WHAT YOU NEED TO DO => Could you copy each line of the entries that contains "between"?

DATA PROVIDED =>
-- ==== Sys2Proof/Machine/State.lean ====
section
/-! DEFINITION. The state of the block (10_state.md), the reasons a step of the model can stop, and
the state right after reset (rules R28 and R140). -/

namespace Sys2Proof.Machine

/-- The run status. RUNNING, HALTED and FAULTED are those of rule R20. `idle` is the phase between
reset and launch, which rule R28 calls 'not RUNNING (the engine is idle until loaded and started)'
and gives no name: DESIGN CHOICE, safe, log entry 2. -/
inductive Status where
  | idle | running | halted | faulted
deriving DecidableEq, Repr

/-- Which index was out of range (rule R120). -/
inductive AccessKind where
  | memory | register
deriving DecidableEq, Repr

/-- The fault record: a cause together with the info that rule R120 records for it (rule R21). -/
inductive FaultRecord where
  /-- Code 1: the kind and the offending index, unreduced (rule R121). -/
  | outOfRange (kind : AccessKind) (index : Nat)
  /-- Code 2: the opcode byte and its address (rule R122). -/
  | illegalInstruction (opcode : Byte) (address : Nat)
  /-- Code 3: the opcode byte (rule R123); no step raises it. -/
  | unsupportedOperation (opcode : Byte)
  /-- Code 4: the address of the POP (rule R124). -/
  | stackUnderflow (address : Nat)
  /-- Code 5: the address of the PUSH (rule R125); only in a build with a finite capacity. -/
  | stackOverflow (address : Nat)
deriving DecidableEq, Repr

/-- Why the model's step stops. An error of the hardware is no such stop: it is a next state whose
status is FAULTED (rule R126). -/
inductive Fault where
  /-- Raised by `step` (through `cycle`) on an idle machine: between reset and launch there is no step
  (rule R28). Safe: the model stops where the spec defines nothing. -/
  | notStarted
  /-- Raised by `step` (through `cycle`) when the status is HALTED or FAULTED: no step is defined from
  either (rules R20 and R70). Safe: the model stops where the spec defines nothing. -/
  | runEnded
deriving DecidableEq, Repr

/-- Why the model gives no meaning. No instruction and no step of this model answers one of these:
they belong to the load interface, except the first, which the host's interface asks for. -/
inductive Refusal where
  /-- An instruction without a meaning: no arm of `exec` answers it. Safe. -/
  | notModelled (mnemonic : String)
  /-- Raised by `load`: the engine is not idle; loading happens only before the run (rules R110 and
  R116). Safe. -/
  | loadOutsideIdle
  /-- Raised by `load`: an image of more than 256 bytes (rule R110, decision D18). Safe. -/
  | imageTooLong (length : Nat)
  /-- Raised by `load`: an entry point above 256 (rule R111). Safe. -/
  | entryOutOfRange (entry : Nat)
deriving DecidableEq, Repr

/-- The memory as plain data: the cells that differ from the reset fill, by rising address. -/
abbrev Memory := List Host.Cell

/-- The state of the block (10_state.md). -/
structure State where
  /-- `x[0]` to `x[7]`, the general registers (rule R10). -/
  regs   : Vector Byte 8
  /-- The program counter, a natural number 0..256 (rule R14). -/
  pc     : Nat
  /-- The 256 memory cells (rules R16 and R30). -/
  mem    : List Host.Cell
  /-- `STK`, the call stack, oldest entry first (rule R17). `SP` is its length, see `sp`. -/
  stack  : List Byte
  /-- The run status (rule R20). -/
  status : Status
  /-- `cause` and `info`, absent when there is no value (rules R21 and R28). -/
  fault  : Option FaultRecord
  /-- `PLEN`, the number of loaded bytes, 0..256 (rule R22). -/
  plen   : Nat
  /-- `OUT`, the values PRN has emitted, oldest first (rule R24). -/
  out    : List Byte
deriving DecidableEq, Repr

/-- The machine right after reset, before the loader acts (rules R28 and R140). -/
def State.reset : State where
  regs := Config.regReset
  pc := 0
  mem := []
  stack := []
  status := .idle
  fault := none
  plen := 0
  out := []

/-- `SP`, the stack pointer: the number of entries on the stack (rule R17). -/
def State.sp (s : State) : Nat := s.stack.length

end Sys2Proof.Machine
end

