-- ==== Sys2Proof/Machine/Ops.lean ====
section
/-! DEFINITION. The named operations over the state: registers, memory cells, the call stack, the output
stream, raising a fault, and the end of an instruction. An operation that can fail answers the fault
record that is to be raised; nothing is written until the instruction completes (rule R5). -/

namespace Sys2Proof.Machine

/-! ### Plain updates, one field each -/

/-- The state with register `i` replaced (rule R12). -/
def setReg (i : Nat) (h : i < Config.nreg) (v : Byte) (s : State) : State :=
  { s with regs := s.regs.set i v h }

/-- The state with `pc <- t` (rule R14). -/
def setPc (t : Nat) (s : State) : State := { s with pc := t }

/-- The state with another memory. -/
def setMem (m : Memory) (s : State) : State := { s with mem := m }

/-- The state with another call stack. -/
def setStack (k : List Byte) (s : State) : State := { s with stack := k }

/-- The state with `status <- v` (rule R20). -/
def setStatus (v : Status) (s : State) : State := { s with status := v }

/-- `Emit(v)`: append `v` to `OUT`, and change nothing else (rule R24). -/
def emit (v : Byte) (s : State) : State := { s with out := s.out ++ [v] }

/-! ### Faults (rule R126) -/

/-- Fault entry, the meaning of `raise E(info)`: the status becomes FAULTED, the fault record is set,
and nothing else changes, `pc` included (rule R126, decision D9, log entry 7). There is no handler and
no return (rule R130). -/
def raise (f : FaultRecord) (s : State) : State := { s with status := .faulted, fault := some f }

/-- The end of an instruction of operand count `n` that started in `s`: a handler that completed keeps
all its writes and `pc` advances by `1 + n` (rule R78); a handler that raised has none of its writes
kept (rules R5, R77 and R127). -/
def complete (n : Nat) (s : State) (r : Except FaultRecord State) :
    Host.Outcome State Fault Refusal :=
  match r with
  | .ok t => .next (setPc (s.pc + 1 + n) t)
  | .error f => .next (raise f s)

/-! ### Registers (rules R11 and R12) -/

/-- Register read, `x[i]` (rule R11). -/
def readReg (i : Nat) (s : State) : Except FaultRecord Byte :=
  if h : i < Config.nreg then .ok s.regs[i] else .error (.outOfRange .register i)

/-- Register write, `x[i] <- v`: stores `v mod 256` (rule R12). -/
def writeReg (i v : Nat) (s : State) : Except FaultRecord State :=
  if h : i < Config.nreg then .ok (setReg i h (BitVec.ofNat 8 v) s)
  else .error (.outOfRange .register i)

/-! ### Memory cells (rules R31 and R32) -/

/-- The byte a memory holds at an address; an unlisted address holds its reset fill (rule R28). -/
def readCell (m : Memory) (a : Nat) : Byte :=
  match m with
  | [] => Config.memFill a
  | (k, v) :: rest => if k = a then v else readCell rest a

/-- The list with `(a, v)` in front, unless `v` is what an unlisted `a` reads as. -/
def consCell (a : Nat) (v : Byte) (m : Memory) : Memory :=
  if v = Config.memFill a then m else (a, v) :: m

/-- The memory with `v` at `a`, in canonical form. -/
def writeCell (m : Memory) (a : Nat) (v : Byte) : Memory :=
  match m with
  | [] => consCell a v []
  | (k, w) :: rest =>
    if a < k then consCell a v ((k, w) :: rest)
    else if a = k then consCell a v rest
    else (k, w) :: writeCell rest a v

/-- The canonical form of a memory: addresses strictly rising, each an address of the memory (rule R30),
and no entry equal to what an unlisted address reads as. -/
abbrev Memory.wf (m : Memory) : Prop :=
  m.Pairwise (fun c d => c.1 < d.1) ∧ ∀ c ∈ m, c.1 < Config.memSize ∧ c.2 ≠ Config.memFill c.1

/-- `M[a]`, the byte in the cell at `a`. -/
def State.cell (s : State) (a : Nat) : Byte := readCell s.mem a

/-- `MemRead(a, 1)` (rule R31). -/
def memRead (a : Nat) (s : State) : Except FaultRecord Byte :=
  if a < Config.memSize then .ok (s.cell a) else .error (.outOfRange .memory a)

/-- `MemWrite(a, 1, v)` (rule R32). Its value is a byte by its type (decision D24). Only the loader
writes memory. -/
def memWrite (a : Nat) (v : Byte) (s : State) : Except FaultRecord State :=
  if a < Config.memSize then .ok (setMem (writeCell s.mem a v) s) else .error (.outOfRange .memory a)

/-- The memory with `vs` written at `a`, `a + 1`, and so on (rule R110(a)). -/
def writeCells (vs : List Byte) (a : Nat) (m : Memory) : Memory :=
  match vs with
  | [] => m
  | v :: rest => writeCells rest (a + 1) (writeCell m a v)

/-- The memory whose 256 cells hold `fill`, in canonical form (parameter MEM_FILL, rule R111). -/
def filledMemory (fill : Nat → Byte) : Memory :=
  (List.range Config.memSize).filterMap fun a =>
    if fill a = Config.memFill a then none else some (a, fill a)

/-! ### The call stack (rules R17 to R19) -/

/-- `Push(v)` on a stack of capacity `cap` (`none` is unbounded): `STK[SP] <- v; SP <- SP + 1`, or
`StackOverflow` when `SP = STACK_CAPACITY` (rules R18 and R108). -/
def pushStack (cap : Option Nat) (v : Byte) (s : State) : Except FaultRecord State :=
  if cap = some s.sp then .error (.stackOverflow s.pc) else .ok (setStack (s.stack ++ [v]) s)

/-- `Pop()`: the top entry and the state without it, or `StackUnderflow` (rule R19). -/
def popStack (s : State) : Except FaultRecord (Byte × State) :=
  match s.stack.getLast? with
  | none => .error (.stackUnderflow s.pc)
  | some v => .ok (v, setStack s.stack.dropLast s)

end Sys2Proof.Machine
end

OUTPUT FOR THIS EXERCISE =>
/-- The run status. RUNNING, HALTED and FAULTED are those of rule R20. `idle` is the phase between
  /-- Raised by `step` (through `cycle`) on an idle machine: between reset and launch there is no step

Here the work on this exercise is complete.